◆ Exercise
Filter this data down to the lines that hold "Bool", and copy them.

━━━ Records to process ━━━

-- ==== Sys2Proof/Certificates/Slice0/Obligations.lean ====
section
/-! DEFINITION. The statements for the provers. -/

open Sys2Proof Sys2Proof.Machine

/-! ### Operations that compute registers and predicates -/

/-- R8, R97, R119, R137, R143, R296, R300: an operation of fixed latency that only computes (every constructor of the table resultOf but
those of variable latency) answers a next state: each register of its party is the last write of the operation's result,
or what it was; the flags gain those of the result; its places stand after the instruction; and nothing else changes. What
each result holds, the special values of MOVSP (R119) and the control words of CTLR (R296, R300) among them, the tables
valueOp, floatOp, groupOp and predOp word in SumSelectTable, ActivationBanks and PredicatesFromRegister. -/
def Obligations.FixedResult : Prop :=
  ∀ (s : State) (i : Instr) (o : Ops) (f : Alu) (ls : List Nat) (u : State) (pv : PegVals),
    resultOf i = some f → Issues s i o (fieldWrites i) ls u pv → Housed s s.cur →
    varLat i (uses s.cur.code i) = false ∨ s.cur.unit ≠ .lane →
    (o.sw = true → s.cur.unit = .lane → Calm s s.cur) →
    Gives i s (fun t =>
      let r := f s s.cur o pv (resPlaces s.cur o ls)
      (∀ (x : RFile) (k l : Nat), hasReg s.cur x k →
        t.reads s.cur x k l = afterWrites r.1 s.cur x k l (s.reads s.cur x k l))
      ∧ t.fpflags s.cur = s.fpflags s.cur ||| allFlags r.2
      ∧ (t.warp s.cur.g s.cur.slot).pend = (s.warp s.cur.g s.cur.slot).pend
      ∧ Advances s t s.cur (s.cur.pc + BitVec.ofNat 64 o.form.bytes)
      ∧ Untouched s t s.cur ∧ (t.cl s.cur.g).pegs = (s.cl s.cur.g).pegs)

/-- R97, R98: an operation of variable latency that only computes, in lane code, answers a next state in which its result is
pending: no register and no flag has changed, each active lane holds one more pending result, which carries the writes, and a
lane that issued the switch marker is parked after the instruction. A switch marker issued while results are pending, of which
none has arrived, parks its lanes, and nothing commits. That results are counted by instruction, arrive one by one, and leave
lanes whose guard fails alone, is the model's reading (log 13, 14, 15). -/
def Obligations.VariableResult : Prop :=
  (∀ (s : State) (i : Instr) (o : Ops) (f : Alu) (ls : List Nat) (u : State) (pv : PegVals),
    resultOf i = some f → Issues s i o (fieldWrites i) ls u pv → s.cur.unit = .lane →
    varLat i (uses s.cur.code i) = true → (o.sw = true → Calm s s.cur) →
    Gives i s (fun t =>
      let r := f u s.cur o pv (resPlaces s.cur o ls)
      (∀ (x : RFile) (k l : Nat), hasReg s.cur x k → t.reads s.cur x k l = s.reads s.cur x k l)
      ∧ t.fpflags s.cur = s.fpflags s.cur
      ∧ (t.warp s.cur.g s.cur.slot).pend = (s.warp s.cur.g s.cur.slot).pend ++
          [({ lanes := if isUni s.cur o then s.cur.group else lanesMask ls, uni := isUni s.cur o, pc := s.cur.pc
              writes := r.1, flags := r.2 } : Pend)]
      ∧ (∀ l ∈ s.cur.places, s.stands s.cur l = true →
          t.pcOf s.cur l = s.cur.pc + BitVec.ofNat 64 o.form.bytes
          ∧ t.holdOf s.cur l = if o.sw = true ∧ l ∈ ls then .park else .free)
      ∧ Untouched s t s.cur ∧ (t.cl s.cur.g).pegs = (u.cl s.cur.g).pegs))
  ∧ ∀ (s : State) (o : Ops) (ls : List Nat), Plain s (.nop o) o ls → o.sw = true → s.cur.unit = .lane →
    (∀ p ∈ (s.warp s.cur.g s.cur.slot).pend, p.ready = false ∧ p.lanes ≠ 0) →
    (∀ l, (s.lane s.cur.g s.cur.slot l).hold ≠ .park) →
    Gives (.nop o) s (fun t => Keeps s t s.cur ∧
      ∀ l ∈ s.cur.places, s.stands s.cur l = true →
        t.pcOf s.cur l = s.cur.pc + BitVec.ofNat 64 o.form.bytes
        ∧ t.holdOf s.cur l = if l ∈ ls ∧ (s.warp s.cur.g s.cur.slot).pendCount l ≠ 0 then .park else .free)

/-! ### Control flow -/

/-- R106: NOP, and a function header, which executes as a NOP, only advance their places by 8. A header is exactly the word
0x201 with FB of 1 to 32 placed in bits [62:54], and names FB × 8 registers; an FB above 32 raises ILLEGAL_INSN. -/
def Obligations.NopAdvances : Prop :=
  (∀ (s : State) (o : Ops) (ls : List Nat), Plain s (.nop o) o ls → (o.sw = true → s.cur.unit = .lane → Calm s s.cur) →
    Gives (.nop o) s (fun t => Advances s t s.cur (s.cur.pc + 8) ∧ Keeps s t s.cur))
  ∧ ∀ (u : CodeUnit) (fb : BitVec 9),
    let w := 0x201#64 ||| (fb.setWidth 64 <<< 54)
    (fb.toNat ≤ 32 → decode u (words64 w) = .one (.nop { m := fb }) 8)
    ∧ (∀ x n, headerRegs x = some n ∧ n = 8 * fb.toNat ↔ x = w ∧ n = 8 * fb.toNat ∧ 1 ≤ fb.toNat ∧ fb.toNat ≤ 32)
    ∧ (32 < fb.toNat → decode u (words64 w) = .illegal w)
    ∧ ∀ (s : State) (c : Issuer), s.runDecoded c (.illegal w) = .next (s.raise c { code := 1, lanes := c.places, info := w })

━━━
━━━ Records to process ━━━

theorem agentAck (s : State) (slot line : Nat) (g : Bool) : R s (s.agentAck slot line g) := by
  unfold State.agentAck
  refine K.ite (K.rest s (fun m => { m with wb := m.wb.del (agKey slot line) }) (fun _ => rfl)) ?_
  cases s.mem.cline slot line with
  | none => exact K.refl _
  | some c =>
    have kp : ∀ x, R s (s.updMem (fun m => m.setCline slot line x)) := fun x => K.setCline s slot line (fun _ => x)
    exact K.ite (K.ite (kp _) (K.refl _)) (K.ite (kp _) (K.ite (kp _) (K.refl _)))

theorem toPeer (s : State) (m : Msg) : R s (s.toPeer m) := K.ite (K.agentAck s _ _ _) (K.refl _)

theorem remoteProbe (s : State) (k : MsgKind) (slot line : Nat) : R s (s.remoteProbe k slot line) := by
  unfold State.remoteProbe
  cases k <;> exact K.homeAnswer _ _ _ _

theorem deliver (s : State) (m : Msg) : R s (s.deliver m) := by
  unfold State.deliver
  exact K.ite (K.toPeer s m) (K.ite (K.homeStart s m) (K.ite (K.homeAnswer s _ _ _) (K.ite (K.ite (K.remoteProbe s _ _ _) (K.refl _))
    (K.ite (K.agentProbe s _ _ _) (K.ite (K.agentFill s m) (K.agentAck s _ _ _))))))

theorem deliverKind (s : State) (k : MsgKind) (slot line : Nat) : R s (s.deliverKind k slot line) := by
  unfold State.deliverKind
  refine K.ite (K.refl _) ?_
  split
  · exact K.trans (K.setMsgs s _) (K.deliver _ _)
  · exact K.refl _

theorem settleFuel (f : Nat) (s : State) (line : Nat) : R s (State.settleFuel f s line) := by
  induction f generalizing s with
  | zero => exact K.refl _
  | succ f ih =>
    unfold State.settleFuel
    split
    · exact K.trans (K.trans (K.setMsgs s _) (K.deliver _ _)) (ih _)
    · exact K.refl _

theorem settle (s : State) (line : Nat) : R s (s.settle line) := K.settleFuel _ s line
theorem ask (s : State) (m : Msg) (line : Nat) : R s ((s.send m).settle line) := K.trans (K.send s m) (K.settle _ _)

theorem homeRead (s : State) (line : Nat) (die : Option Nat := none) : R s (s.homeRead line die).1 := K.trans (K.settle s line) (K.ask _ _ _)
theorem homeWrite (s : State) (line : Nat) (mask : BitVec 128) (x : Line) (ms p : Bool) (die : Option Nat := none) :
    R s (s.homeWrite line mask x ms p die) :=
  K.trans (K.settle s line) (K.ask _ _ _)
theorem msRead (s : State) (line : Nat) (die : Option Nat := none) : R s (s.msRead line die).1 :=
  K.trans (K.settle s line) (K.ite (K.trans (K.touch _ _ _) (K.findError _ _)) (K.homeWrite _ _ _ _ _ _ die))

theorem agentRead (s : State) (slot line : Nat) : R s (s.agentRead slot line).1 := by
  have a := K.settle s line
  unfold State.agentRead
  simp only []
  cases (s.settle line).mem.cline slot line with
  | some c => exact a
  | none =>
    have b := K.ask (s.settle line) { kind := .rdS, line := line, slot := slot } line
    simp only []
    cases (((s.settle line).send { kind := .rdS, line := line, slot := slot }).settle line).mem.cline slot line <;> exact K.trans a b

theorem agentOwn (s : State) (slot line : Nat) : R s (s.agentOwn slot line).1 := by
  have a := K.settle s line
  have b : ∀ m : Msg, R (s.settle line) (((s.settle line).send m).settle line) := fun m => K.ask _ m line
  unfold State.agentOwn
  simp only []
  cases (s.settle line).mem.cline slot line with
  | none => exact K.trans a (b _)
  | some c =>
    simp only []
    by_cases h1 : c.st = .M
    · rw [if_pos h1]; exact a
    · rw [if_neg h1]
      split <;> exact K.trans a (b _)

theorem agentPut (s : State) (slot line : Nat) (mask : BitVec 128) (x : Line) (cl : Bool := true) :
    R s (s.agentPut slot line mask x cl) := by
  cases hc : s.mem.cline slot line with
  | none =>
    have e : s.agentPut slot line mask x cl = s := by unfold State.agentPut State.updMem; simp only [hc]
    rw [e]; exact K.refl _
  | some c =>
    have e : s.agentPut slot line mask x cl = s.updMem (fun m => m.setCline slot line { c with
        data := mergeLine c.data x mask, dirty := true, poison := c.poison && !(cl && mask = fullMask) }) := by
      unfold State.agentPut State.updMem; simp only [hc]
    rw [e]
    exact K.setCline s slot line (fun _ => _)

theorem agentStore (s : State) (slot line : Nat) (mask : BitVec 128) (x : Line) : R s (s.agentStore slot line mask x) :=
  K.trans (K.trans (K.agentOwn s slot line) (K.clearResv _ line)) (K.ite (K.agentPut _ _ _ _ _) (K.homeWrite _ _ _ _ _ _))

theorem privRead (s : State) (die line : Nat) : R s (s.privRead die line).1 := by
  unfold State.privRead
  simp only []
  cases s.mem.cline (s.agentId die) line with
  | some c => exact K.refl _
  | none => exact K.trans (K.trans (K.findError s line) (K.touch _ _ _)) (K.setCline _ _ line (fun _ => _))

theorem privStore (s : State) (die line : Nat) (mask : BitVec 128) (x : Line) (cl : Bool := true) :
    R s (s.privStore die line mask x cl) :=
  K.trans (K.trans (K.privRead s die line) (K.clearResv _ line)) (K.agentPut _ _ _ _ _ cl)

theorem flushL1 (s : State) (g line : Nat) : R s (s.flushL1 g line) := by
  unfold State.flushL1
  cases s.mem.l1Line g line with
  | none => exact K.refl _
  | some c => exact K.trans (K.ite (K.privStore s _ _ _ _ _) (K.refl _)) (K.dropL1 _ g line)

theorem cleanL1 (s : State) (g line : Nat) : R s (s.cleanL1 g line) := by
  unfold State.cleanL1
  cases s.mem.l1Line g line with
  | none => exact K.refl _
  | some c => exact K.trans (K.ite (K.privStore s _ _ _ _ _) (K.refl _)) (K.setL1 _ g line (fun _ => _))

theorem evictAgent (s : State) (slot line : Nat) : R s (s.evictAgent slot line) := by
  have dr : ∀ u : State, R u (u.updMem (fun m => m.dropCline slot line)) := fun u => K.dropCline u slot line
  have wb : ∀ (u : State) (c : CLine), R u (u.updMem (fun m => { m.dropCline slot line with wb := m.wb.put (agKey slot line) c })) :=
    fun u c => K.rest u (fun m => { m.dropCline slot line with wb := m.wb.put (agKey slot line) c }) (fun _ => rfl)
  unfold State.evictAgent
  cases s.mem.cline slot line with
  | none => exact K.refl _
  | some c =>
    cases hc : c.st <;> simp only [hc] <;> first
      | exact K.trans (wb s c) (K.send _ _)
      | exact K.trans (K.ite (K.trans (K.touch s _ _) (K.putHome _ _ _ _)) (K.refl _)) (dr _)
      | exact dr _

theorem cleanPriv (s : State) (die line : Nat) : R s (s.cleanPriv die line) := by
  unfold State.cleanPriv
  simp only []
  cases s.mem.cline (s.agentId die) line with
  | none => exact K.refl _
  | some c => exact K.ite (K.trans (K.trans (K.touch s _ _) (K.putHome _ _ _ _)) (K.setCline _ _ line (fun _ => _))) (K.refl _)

━━━

◆ Finished task
theorem agentAck (s : State) (slot line : Nat) (g : Bool) : R s (s.agentAck slot line g) := by
theorem homeWrite (s : State) (line : Nat) (mask : BitVec 128) (x : Line) (ms p : Bool) (die : Option Nat := none) :
theorem agentPut (s : State) (slot line : Nat) (mask : BitVec 128) (x : Line) (cl : Bool := true) :
theorem privStore (s : State) (die line : Nat) (mask : BitVec 128) (x : Line) (cl : Bool := true) :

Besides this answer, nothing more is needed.